From the data below, return the exact lines starting at the line containing "unfold State.loadAnswer" and ending at the line containing "Keeps.via (State.patLoadAt_keeps ..)", both included, and nothing else.

──────────

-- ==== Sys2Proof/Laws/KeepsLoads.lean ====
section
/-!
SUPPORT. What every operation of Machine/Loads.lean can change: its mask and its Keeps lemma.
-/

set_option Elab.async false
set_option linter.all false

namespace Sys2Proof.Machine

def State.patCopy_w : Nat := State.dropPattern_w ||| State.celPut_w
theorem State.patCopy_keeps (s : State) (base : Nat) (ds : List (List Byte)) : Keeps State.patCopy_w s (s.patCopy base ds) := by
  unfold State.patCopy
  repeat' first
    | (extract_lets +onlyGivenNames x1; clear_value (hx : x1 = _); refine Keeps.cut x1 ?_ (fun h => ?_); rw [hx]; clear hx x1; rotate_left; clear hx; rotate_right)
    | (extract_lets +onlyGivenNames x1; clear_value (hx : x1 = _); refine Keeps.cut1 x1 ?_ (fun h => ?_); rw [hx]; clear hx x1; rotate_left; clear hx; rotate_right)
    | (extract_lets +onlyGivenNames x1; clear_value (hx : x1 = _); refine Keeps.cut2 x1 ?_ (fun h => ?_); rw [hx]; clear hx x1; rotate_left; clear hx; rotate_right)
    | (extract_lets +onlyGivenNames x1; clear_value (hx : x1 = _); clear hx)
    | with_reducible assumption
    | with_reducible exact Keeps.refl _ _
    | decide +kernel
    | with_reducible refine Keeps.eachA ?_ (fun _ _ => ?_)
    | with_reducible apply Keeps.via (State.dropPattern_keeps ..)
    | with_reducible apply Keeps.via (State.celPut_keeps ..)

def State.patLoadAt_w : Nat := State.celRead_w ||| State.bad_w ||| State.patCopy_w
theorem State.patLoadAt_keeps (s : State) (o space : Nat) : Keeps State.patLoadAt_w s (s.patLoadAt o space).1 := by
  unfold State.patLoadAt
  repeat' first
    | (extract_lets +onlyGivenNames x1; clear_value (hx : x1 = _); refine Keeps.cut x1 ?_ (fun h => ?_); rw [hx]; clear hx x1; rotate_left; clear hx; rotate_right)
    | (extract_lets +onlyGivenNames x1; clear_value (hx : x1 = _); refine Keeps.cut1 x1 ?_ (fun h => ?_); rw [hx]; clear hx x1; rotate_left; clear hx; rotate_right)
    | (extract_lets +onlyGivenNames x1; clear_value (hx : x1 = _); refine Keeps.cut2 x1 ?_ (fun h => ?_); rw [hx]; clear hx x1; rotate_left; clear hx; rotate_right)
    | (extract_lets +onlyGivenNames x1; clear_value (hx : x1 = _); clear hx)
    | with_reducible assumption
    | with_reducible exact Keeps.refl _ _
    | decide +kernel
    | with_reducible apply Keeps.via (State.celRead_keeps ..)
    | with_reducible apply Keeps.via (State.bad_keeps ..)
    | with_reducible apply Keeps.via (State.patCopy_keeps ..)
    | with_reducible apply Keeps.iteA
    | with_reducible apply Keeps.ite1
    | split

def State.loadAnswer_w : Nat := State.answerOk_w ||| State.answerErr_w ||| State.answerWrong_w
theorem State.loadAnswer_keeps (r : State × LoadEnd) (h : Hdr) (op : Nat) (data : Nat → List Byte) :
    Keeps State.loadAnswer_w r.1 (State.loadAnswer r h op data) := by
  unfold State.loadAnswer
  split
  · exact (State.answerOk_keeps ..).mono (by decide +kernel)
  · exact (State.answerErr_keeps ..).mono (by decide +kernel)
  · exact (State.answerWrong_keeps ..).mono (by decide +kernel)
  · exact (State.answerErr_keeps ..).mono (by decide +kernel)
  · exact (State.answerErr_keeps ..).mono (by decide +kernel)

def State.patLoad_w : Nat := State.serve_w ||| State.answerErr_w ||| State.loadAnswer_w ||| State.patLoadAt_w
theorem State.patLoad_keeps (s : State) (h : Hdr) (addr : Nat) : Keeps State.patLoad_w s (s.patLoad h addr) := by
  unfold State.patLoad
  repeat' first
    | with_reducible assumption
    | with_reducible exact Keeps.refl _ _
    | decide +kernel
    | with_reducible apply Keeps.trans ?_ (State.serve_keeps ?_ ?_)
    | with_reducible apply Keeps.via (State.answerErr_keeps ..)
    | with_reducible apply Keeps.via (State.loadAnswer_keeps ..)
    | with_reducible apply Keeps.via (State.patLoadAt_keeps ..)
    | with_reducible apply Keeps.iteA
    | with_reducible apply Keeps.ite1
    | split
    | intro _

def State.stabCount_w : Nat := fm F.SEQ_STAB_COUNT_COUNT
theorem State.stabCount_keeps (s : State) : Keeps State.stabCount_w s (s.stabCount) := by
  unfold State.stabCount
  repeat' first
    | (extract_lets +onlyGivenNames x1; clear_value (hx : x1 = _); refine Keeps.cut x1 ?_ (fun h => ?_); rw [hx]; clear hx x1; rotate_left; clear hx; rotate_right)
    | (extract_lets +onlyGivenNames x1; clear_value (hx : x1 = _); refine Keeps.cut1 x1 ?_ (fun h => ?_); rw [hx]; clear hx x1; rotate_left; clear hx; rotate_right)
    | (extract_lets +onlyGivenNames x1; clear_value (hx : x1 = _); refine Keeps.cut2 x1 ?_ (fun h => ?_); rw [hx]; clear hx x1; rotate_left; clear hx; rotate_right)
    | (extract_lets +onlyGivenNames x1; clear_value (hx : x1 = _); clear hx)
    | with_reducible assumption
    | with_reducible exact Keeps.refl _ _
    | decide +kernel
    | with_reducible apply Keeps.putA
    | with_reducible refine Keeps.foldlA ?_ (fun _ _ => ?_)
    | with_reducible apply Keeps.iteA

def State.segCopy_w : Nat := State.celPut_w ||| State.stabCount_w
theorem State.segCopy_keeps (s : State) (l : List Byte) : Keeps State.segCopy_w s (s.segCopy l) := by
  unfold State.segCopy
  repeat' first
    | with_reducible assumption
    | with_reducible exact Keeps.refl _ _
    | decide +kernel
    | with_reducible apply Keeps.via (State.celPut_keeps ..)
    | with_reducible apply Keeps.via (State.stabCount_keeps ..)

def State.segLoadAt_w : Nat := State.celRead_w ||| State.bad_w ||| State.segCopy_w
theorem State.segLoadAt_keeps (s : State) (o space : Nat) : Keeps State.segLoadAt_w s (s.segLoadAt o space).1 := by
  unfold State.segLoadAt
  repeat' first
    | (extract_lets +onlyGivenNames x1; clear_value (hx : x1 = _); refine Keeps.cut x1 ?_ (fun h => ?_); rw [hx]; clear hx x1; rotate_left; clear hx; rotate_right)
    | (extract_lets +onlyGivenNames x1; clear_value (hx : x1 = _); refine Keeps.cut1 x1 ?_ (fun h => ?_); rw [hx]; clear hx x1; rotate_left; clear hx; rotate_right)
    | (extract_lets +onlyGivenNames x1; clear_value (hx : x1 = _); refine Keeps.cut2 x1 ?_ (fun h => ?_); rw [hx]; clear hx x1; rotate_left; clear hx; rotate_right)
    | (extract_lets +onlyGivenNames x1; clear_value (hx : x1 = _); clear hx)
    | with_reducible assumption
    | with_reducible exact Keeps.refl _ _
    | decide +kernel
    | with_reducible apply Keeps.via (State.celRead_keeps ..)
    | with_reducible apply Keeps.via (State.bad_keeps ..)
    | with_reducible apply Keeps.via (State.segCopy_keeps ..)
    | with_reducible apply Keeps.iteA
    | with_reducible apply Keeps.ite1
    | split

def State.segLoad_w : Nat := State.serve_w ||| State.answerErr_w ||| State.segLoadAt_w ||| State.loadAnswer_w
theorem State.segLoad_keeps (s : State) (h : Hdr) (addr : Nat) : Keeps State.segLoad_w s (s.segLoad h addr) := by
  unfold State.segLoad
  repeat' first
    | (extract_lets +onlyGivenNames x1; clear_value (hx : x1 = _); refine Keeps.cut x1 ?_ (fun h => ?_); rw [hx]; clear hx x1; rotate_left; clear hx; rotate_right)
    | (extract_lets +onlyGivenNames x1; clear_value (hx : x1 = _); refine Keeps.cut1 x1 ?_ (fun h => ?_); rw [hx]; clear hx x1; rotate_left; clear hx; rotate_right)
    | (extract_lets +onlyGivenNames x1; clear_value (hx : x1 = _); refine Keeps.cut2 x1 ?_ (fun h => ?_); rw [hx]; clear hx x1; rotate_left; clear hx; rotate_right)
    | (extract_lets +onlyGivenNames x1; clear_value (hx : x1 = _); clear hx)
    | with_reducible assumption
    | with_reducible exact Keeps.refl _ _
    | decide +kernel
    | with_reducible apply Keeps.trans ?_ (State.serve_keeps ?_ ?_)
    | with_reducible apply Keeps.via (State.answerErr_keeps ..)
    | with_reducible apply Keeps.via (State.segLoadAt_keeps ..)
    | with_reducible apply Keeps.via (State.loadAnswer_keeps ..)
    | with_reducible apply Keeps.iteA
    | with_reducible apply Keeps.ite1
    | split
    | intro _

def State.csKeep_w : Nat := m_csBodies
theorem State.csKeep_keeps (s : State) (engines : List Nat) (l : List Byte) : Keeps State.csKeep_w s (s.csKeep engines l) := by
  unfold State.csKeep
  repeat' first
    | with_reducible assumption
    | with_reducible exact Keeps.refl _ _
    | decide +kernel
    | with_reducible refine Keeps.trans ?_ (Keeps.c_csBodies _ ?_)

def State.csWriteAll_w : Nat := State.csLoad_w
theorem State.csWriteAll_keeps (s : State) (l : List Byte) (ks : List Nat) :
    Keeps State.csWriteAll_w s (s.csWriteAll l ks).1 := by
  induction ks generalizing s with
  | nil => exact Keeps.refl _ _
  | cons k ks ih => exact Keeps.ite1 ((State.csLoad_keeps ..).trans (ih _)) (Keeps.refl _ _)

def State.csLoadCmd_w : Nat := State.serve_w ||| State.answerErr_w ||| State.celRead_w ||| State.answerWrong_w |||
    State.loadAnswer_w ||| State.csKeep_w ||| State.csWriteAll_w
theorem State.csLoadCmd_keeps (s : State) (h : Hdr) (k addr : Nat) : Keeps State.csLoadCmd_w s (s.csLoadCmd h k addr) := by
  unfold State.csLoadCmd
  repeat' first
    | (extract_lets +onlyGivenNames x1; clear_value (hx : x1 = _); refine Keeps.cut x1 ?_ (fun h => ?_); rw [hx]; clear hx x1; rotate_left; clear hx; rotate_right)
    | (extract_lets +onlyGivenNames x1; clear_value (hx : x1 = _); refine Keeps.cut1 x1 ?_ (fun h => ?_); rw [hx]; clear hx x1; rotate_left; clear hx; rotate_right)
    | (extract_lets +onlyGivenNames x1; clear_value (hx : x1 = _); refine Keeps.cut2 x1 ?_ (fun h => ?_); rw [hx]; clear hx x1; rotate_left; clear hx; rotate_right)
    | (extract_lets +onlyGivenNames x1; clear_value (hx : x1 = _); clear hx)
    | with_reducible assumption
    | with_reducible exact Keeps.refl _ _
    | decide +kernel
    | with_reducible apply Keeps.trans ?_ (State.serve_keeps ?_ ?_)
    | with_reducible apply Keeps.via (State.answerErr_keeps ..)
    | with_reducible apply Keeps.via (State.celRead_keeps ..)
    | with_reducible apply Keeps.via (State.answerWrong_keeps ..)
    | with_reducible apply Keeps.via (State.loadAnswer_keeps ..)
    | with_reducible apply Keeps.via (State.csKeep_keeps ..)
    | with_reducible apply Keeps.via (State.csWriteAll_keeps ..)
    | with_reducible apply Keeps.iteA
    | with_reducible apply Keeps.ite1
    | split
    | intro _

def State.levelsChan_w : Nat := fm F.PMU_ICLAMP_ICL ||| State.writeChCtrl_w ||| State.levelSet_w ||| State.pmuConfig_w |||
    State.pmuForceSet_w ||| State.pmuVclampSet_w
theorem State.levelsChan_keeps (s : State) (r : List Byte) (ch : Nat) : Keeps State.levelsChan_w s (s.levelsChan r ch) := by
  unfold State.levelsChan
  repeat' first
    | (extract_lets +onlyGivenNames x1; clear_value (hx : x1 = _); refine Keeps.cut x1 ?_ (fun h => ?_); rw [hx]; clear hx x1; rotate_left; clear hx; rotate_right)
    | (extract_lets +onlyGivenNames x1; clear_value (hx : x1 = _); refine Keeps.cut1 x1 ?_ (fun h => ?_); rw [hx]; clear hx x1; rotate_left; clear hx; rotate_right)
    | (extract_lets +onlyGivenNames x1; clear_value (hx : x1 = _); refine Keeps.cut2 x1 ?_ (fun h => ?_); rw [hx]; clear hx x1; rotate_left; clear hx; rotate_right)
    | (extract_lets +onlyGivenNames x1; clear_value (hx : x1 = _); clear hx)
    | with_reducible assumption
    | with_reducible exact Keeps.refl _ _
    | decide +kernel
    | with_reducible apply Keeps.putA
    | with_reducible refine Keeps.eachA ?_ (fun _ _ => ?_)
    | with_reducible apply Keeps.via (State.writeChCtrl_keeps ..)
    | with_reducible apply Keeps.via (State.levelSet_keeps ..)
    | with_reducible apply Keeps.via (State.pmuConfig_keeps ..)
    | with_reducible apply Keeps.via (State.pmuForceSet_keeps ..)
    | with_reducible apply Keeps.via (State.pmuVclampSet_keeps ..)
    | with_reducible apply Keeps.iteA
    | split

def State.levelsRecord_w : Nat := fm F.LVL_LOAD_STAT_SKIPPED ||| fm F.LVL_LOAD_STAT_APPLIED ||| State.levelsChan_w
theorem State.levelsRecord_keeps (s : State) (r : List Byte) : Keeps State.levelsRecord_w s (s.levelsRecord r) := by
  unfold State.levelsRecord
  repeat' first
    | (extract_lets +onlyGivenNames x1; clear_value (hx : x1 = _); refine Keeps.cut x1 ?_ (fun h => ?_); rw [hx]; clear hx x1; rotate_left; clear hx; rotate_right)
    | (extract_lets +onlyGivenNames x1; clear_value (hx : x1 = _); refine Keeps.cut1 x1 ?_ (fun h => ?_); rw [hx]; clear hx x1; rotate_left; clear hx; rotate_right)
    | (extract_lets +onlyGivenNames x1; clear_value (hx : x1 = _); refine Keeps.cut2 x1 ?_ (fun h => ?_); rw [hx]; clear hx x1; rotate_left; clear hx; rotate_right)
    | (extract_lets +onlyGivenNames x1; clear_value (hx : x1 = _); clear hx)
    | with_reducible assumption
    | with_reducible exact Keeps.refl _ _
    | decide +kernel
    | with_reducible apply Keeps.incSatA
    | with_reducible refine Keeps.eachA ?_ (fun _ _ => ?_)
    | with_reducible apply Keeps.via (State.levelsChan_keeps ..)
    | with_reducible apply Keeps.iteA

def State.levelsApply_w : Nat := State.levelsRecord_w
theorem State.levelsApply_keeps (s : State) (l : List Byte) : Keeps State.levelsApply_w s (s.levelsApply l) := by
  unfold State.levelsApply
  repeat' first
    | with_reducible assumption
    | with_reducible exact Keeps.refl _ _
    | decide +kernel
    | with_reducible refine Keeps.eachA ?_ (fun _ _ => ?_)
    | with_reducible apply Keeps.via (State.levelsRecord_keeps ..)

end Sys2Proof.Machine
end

──────────

Written answer
  unfold State.loadAnswer
  split
  · exact (State.answerOk_keeps ..).mono (by decide +kernel)
  · exact (State.answerErr_keeps ..).mono (by decide +kernel)
  · exact (State.answerWrong_keeps ..).mono (by decide +kernel)
  · exact (State.answerErr_keeps ..).mono (by decide +kernel)
  · exact (State.answerErr_keeps ..).mono (by decide +kernel)

def State.patLoad_w : Nat := State.serve_w ||| State.answerErr_w ||| State.loadAnswer_w ||| State.patLoadAt_w
theorem State.patLoad_keeps (s : State) (h : Hdr) (addr : Nat) : Keeps State.patLoad_w s (s.patLoad h addr) := by
  unfold State.patLoad
  repeat' first
    | with_reducible assumption
    | with_reducible exact Keeps.refl _ _
    | decide +kernel
    | with_reducible apply Keeps.trans ?_ (State.serve_keeps ?_ ?_)
    | with_reducible apply Keeps.via (State.answerErr_keeps ..)
    | with_reducible apply Keeps.via (State.loadAnswer_keeps ..)
    | with_reducible apply Keeps.via (State.patLoadAt_keeps ..)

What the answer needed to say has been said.